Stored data
◇ ◇ ◇ ◇

theorem keep_loopSetpoint {R : State → State → Prop} (hR : Absorbs Same R) {s0 : State} {a0 a1 : Nat} {a2 : List Result} {s : State} (h : R s0 s) :
    okP R s0 (loopSetpoint a0 a1 a2 s) := by
  unfold loopSetpoint
  repeat' (first
    | with_reducible assumption
    | with_reducible refine fun _ => ?_
    | ((try lift_lets -underBinder); with_reducible intro x; first | (refine (fun (_ : R s0 x) => ?_) ?_; clear_value x; rotate_left; unfold x; rotate_right) | (refine (fun (_ : okP R s0 x) => ?_) ?_; clear_value x; rotate_left; unfold x; rotate_right) | clear_value x)
    | split
    | with_reducible apply keep_takeFree
    | with_reducible apply keep_setLoop
    | refine okP_get ?_ (by with_reducible assumption)
    | with_reducible refine keep_mk (by assumption) ?_ rfl rfl rfl rfl rfl rfl rfl rfl rfl rfl rfl rfl rfl rfl rfl)

theorem keep_tripLoop {R : State → State → Prop} (hR : Absorbs Same R) {s0 : State} {a0 a1 : Nat} {a2 : Word} {s : State} (h : R s0 s) :
    R s0 (tripLoop a0 a1 a2 s) := by
  unfold tripLoop
  repeat' (first
    | with_reducible assumption
    | with_reducible refine fun _ => ?_
    | ((try lift_lets -underBinder); with_reducible intro x; first | (refine (fun (_ : R s0 x) => ?_) ?_; clear_value x; rotate_left; unfold x; rotate_right) | (refine (fun (_ : okP R s0 x) => ?_) ?_; clear_value x; rotate_left; unfold x; rotate_right) | clear_value x)
    | split
    | with_reducible apply keep_setLoop
    | with_reducible apply keep_modSafety
    | with_reducible apply keep_raise
    | with_reducible refine keep_mk (by assumption) ?_ rfl rfl rfl rfl rfl rfl rfl rfl rfl rfl rfl rfl rfl rfl rfl)

theorem keep_tripSample {R : State → State → Prop} (hR : Absorbs Same R) {s0 : State} {a0 a1 : Nat} {a2 : Word} {s : State} (h : R s0 s) :
    okP R s0 (tripSample a0 a1 a2 s) := by
  unfold tripSample
  repeat' (first
    | with_reducible assumption
    | with_reducible refine fun _ => ?_
    | ((try lift_lets -underBinder); with_reducible intro x; first | (refine (fun (_ : R s0 x) => ?_) ?_; clear_value x; rotate_left; unfold x; rotate_right) | (refine (fun (_ : okP R s0 x) => ?_) ?_; clear_value x; rotate_left; unfold x; rotate_right) | clear_value x)
    | split
    | with_reducible apply keep_tripLoop)

theorem keep_sampleLoop {R : State → State → Prop} (hR : Absorbs Same R) {s0 : State} {a0 a1 : Nat} {a2 : Word} {a3 : Nat} {s : State} (h : R s0 s) :
    okP R s0 (sampleLoop a0 a1 a2 a3 s) := by
  unfold sampleLoop
  repeat' (first
    | with_reducible assumption
    | with_reducible refine fun _ => ?_
    | ((try lift_lets -underBinder); with_reducible intro x; first | (refine (fun (_ : R s0 x) => ?_) ?_; clear_value x; rotate_left; unfold x; rotate_right) | (refine (fun (_ : okP R s0 x) => ?_) ?_; clear_value x; rotate_left; unfold x; rotate_right) | clear_value x)
    | split
    | with_reducible apply keep_setLoop
    | with_reducible apply keep_raise
    | with_reducible apply keep_tripSample
    | refine okP_get ?_ (by with_reducible assumption)
    | with_reducible refine keep_mk (by assumption) ?_ rfl rfl rfl rfl rfl rfl rfl rfl rfl rfl rfl rfl rfl rfl rfl)

theorem keep_loopAt {R : State → State → Prop} (hR : Absorbs Same R) {s0 : State} {b l : Nat} {p : List Result × State} (h : okP R s0 p) :
    okP R s0 (loopAt b l p) := by
  unfold loopAt
  repeat' (first
    | refine okP_get ?_ (by with_reducible assumption)
    | with_reducible assumption
    | with_reducible refine fun _ => ?_
    | ((try lift_lets -underBinder); with_reducible intro x; first | (refine (fun (_ : R s0 x) => ?_) ?_; clear_value x; rotate_left; unfold x; rotate_right) | (refine (fun (_ : okP R s0 x) => ?_) ?_; clear_value x; rotate_left; unfold x; rotate_right) | clear_value x)
    | split
    | with_reducible apply keep_stagingUncorr
    | with_reducible apply keep_setLoop
    | with_reducible apply keep_loopSetpoint
    | with_reducible apply keep_sampleLoop
    | refine okP_get ?_ (by with_reducible assumption)
    | with_reducible refine keep_mk (by assumption) ?_ rfl rfl rfl rfl rfl rfl rfl rfl rfl rfl rfl rfl rfl rfl rfl)

theorem keep_commitInteg {R : State → State → Prop} (hR : Absorbs Same R) {s0 : State} {a0 : Result} {a1 : Bool} {s : State} (h : R s0 s) :
    R s0 (commitInteg a0 a1 s) := by
  unfold commitInteg
  repeat' (first
    | with_reducible assumption
    | with_reducible refine fun _ => ?_
    | ((try lift_lets -underBinder); with_reducible intro x; first | (refine (fun (_ : R s0 x) => ?_) ?_; clear_value x; rotate_left; unfold x; rotate_right) | (refine (fun (_ : okP R s0 x) => ?_) ?_; clear_value x; rotate_left; unfold x; rotate_right) | clear_value x)
    | split
    | with_reducible apply keep_setLoop
    | with_reducible refine keep_mk (by assumption) ?_ rfl rfl rfl rfl rfl rfl rfl rfl rfl rfl rfl rfl rfl rfl rfl)

theorem keep_setRport {R : State → State → Prop} (hR : Absorbs Same R) {s0 : State} {s : State} {a1 : Nat} {a2 : RPort} (h : R s0 s) :
    R s0 (setRport s a1 a2) := by
  unfold setRport
  repeat' (first
    | with_reducible assumption
    | with_reducible refine fun _ => ?_
    | split
    | with_reducible refine keep_mk (by assumption) ?_ rfl rfl rfl rfl rfl rfl rfl rfl rfl rfl rfl rfl rfl rfl rfl)

theorem keep_imageWrite {R : State → State → Prop} (hR : Absorbs Same R) {s0 : State} {a0 a1 a2 a3 : Nat} {a4 : Word} {s : State} (h : R s0 s) :
    R s0 (imageWrite a0 a1 a2 a3 a4 s) := by
  unfold imageWrite
  repeat' (first
    | with_reducible assumption
    | with_reducible refine fun _ => ?_
    | ((try lift_lets -underBinder); with_reducible intro x; first | (refine (fun (_ : R s0 x) => ?_) ?_; clear_value x; rotate_left; unfold x; rotate_right) | (refine (fun (_ : okP R s0 x) => ?_) ?_; clear_value x; rotate_left; unfold x; rotate_right) | clear_value x)
    | split
    | with_reducible apply keep_setRport
    | with_reducible refine keep_mk (by assumption) ?_ rfl rfl rfl rfl rfl rfl rfl rfl rfl rfl rfl rfl rfl rfl rfl)

theorem keep_writeCommand {R : State → State → Prop} (hR : Absorbs Same R) {s0 : State} {a0 a1 : Nat} {a2 : Word} {s : State} (h : R s0 s) :
    R s0 (writeCommand a0 a1 a2 s) := by
  unfold writeCommand
  repeat' (first
    | with_reducible assumption
    | with_reducible refine fun _ => ?_
    | ((try lift_lets -underBinder); with_reducible intro x; first | (refine (fun (_ : R s0 x) => ?_) ?_; clear_value x; rotate_left; unfold x; rotate_right) | (refine (fun (_ : okP R s0 x) => ?_) ?_; clear_value x; rotate_left; unfold x; rotate_right) | clear_value x)
    | split
    | with_reducible apply keep_imageWrite)

theorem keep_resolveGroup {R : State → State → Prop} (hR : Absorbs Same R) {s0 : State} {b : Nat} {rs : List Result} {g : Nat} {s : State}
    (h : R s0 s) : R s0 (resolveGroup b rs g s) := by
  unfold resolveGroup
  extract_lets ms part
  cases groupSelect part with
  | none => exact h
  | some x =>
    dsimp only
    repeat' (first
      | with_reducible assumption
      | with_reducible refine fun _ => ?_
      | ((try lift_lets -underBinder); with_reducible intro x; first | (refine (fun (_ : R s0 x) => ?_) ?_; clear_value x; rotate_left; unfold x; rotate_right) | (refine (fun (_ : okP R s0 x) => ?_) ?_; clear_value x; rotate_left; unfold x; rotate_right) | clear_value x)
      | split
      | with_reducible apply keep_fset
      | with_reducible apply keep_forEach
      | with_reducible apply keep_commitInteg
      | with_reducible apply keep_writeCommand)

theorem keep_finishBoundary {R : State → State → Prop} (hR : Absorbs Same R) {s0 : State} {a0 : Nat} {a1 : List Result} {s : State} (h : R s0 s) :
    R s0 (finishBoundary a0 a1 s) := by
  unfold finishBoundary
  repeat' (first
    | with_reducible assumption
    | with_reducible refine fun _ => ?_
    | ((try lift_lets -underBinder); with_reducible intro x; first | (refine (fun (_ : R s0 x) => ?_) ?_; clear_value x; rotate_left; unfold x; rotate_right) | (refine (fun (_ : okP R s0 x) => ?_) ?_; clear_value x; rotate_left; unfold x; rotate_right) | clear_value x)
    | split
    | with_reducible apply keep_forEach
    | with_reducible apply keep_resolveGroup
    | with_reducible apply keep_writeCommand
    | with_reducible apply keep_commitInteg)

theorem keep_coefAdvance {R : State → State → Prop} (hR : Absorbs Same R) {s0 : State} {a0 : CoefWait} {s : State} (h : R s0 s) :
    okP R s0 (coefAdvance a0 s) := by
  unfold coefAdvance
  repeat' (first
    | with_reducible assumption
    | with_reducible refine fun _ => ?_
    | split
    | with_reducible apply keep_setLoop
    | with_reducible apply keep_foldl
    | with_reducible apply okP_foldl)

theorem keep_coefSettle {R : State → State → Prop} (hR : Absorbs Same R) {s0 : State} {s : State} (h : R s0 s) :
    R s0 (coefSettle s) := by
  unfold coefSettle
  repeat' (first
    | with_reducible assumption
    | with_reducible refine fun _ => ?_
    | ((try lift_lets -underBinder); with_reducible intro x; first | (refine (fun (_ : R s0 x) => ?_) ?_; clear_value x; rotate_left; unfold x; rotate_right) | (refine (fun (_ : okP R s0 x) => ?_) ?_; clear_value x; rotate_left; unfold x; rotate_right) | clear_value x)
    | split
    | with_reducible apply keep_coefAdvance
    | with_reducible apply keep_modYarrow
    | refine okP_get ?_ (by with_reducible assumption)
    | with_reducible apply keep_foldl
    | with_reducible apply okP_foldl
    | with_reducible refine keep_mk (by assumption) ?_ rfl rfl rfl rfl rfl rfl rfl rfl rfl rfl rfl rfl rfl rfl rfl)

theorem keep_boundaryRequests {R : State → State → Prop} (hR : Absorbs Same R) {s0 : State} {a0 a1 : Nat} {s : State} (h : R s0 s) :
    R s0 (boundaryRequests a0 a1 s) := by
  unfold boundaryRequests
  repeat' (first
    | with_reducible assumption
    | with_reducible refine fun _ => ?_
    | ((try lift_lets -underBinder); with_reducible intro x; first | (refine (fun (_ : R s0 x) => ?_) ?_; clear_value x; rotate_left; unfold x; rotate_right) | (refine (fun (_ : okP R s0 x) => ?_) ?_; clear_value x; rotate_left; unfold x; rotate_right) | clear_value x)
    | split
    | with_reducible apply keep_forEach
    | with_reducible apply keep_setLoop
    | with_reducible apply keep_settleControl
    | with_reducible apply keep_coefSettle
    | with_reducible refine keep_mk (by assumption) ?_ rfl rfl rfl rfl rfl rfl rfl rfl rfl rfl rfl rfl rfl rfl rfl)

theorem keep_rateCheck {R : State → State → Prop} (hR : Absorbs Same R) {s0 : State} {a0 a1 : Nat} {s : State} (h : R s0 s) :
    R s0 (rateCheck a0 a1 s) := by
  unfold rateCheck
  repeat' (first
    | with_reducible assumption
    | with_reducible refine fun _ => ?_
    | ((try lift_lets -underBinder); with_reducible intro x; first | (refine (fun (_ : R s0 x) => ?_) ?_; clear_value x; rotate_left; unfold x; rotate_right) | (refine (fun (_ : okP R s0 x) => ?_) ?_; clear_value x; rotate_left; unfold x; rotate_right) | clear_value x)
    | split
    | with_reducible apply keep_raise
    | with_reducible apply keep_modYarrow
    | with_reducible refine keep_mk (by assumption) ?_ rfl rfl rfl rfl rfl rfl rfl rfl rfl rfl rfl rfl rfl rfl rfl)

theorem keep_sampleBoundary {R : State → State → Prop} (hR : Absorbs Same R) {s0 : State} {a0 a1 : Nat} {s : State} (h : R s0 s) :
    R s0 (sampleBoundary a0 a1 s) := by
  unfold sampleBoundary
  repeat' (first
    | with_reducible assumption
    | with_reducible refine fun _ => ?_
    | ((try lift_lets -underBinder); with_reducible intro x; first | (refine (fun (_ : R s0 x) => ?_) ?_; clear_value x; rotate_left; unfold x; rotate_right) | (refine (fun (_ : okP R s0 x) => ?_) ?_; clear_value x; rotate_left; unfold x; rotate_right) | clear_value x)
    | split
    | with_reducible apply keep_commitBoundaries
    | with_reducible apply keep_boundaryRequests
    | with_reducible apply keep_rateCheck
    | with_reducible apply keep_loopAt
    | with_reducible apply keep_finishBoundary
    | with_reducible apply keep_takeFree
    | with_reducible apply keep_fset
    | refine okP_get ?_ (by with_reducible assumption)
    | with_reducible apply keep_foldl
    | with_reducible apply okP_foldl)

theorem keep_yarrowFrame {R : State → State → Prop} (hR : Absorbs Same R) {s0 : State} {a0 : Nat} {s : State} (h : R s0 s) :
    R s0 (yarrowFrame a0 s) := by
  unfold yarrowFrame
  repeat' (first
    | with_reducible assumption
    | with_reducible refine fun _ => ?_
    | split
    | with_reducible apply keep_modYarrow
    | with_reducible refine keep_mk (by assumption) ?_ rfl rfl rfl rfl rfl rfl rfl rfl rfl rfl rfl rfl rfl rfl rfl)

theorem keep_commitWrite {R : State → State → Prop} (hR : Absorbs Same R) {s0 : State} {a0 : Nat} {s : State} (h : R s0 s) :
    R s0 (commitWrite a0 s) := by
  unfold commitWrite
  repeat' (first
    | with_reducible assumption
    | with_reducible refine fun _ => ?_
    | split
    | with_reducible apply keep_modYarrow
    | with_reducible refine keep_mk (by assumption) ?_ rfl rfl rfl rfl rfl rfl rfl rfl rfl rfl rfl rfl rfl rfl rfl)

theorem keep_ctlChecked {R : State → State → Prop} (hR : Absorbs Same R) {s0 s : State} {q : Nat} {c : QCmd} {va : Bool} {k : Verdict} (h : R s0 s)
    (hk : okV R s0 k) : okV R s0 (ctlChecked q c va s k) := by
  unfold ctlChecked
  repeat' (first
    | with_reducible assumption
    | with_reducible refine fun _ => ?_
    | ((try lift_lets -underBinder); with_reducible intro x; first | (refine (fun (_ : R s0 x) => ?_) ?_; clear_value x; rotate_left; unfold x; rotate_right) | (refine (fun (_ : okP R s0 x) => ?_) ?_; clear_value x; rotate_left; unfold x; rotate_right) | clear_value x)
    | split
    | with_reducible apply okV_done
    | with_reducible apply okV_wait
    | with_reducible apply keep_invalid)

theorem keep_askLoops {R : State → State → Prop} (hR : Absorbs Same R) {s0 : State} {a0 : Nat} {a1 : QCmd} {a2 : ReqKind} {a3 : List Nat} {s : State} (h : R s0 s) :
    R s0 (askLoops a0 a1 a2 a3 s) := by
  unfold askLoops
  repeat' (first
    | with_reducible assumption
    | with_reducible refine fun _ => ?_
    | split
    | with_reducible apply keep_forEach
    | with_reducible apply keep_setLoop
    | with_reducible refine keep_mk (by assumption) ?_ rfl rfl rfl rfl rfl rfl rfl rfl rfl rfl rfl rfl rfl rfl rfl)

◇ ◇ ◇ ◇

Work task: Scan the records for the string "part". Copy each line in which it appears.

Task result:
  extract_lets ms part
  cases groupSelect part with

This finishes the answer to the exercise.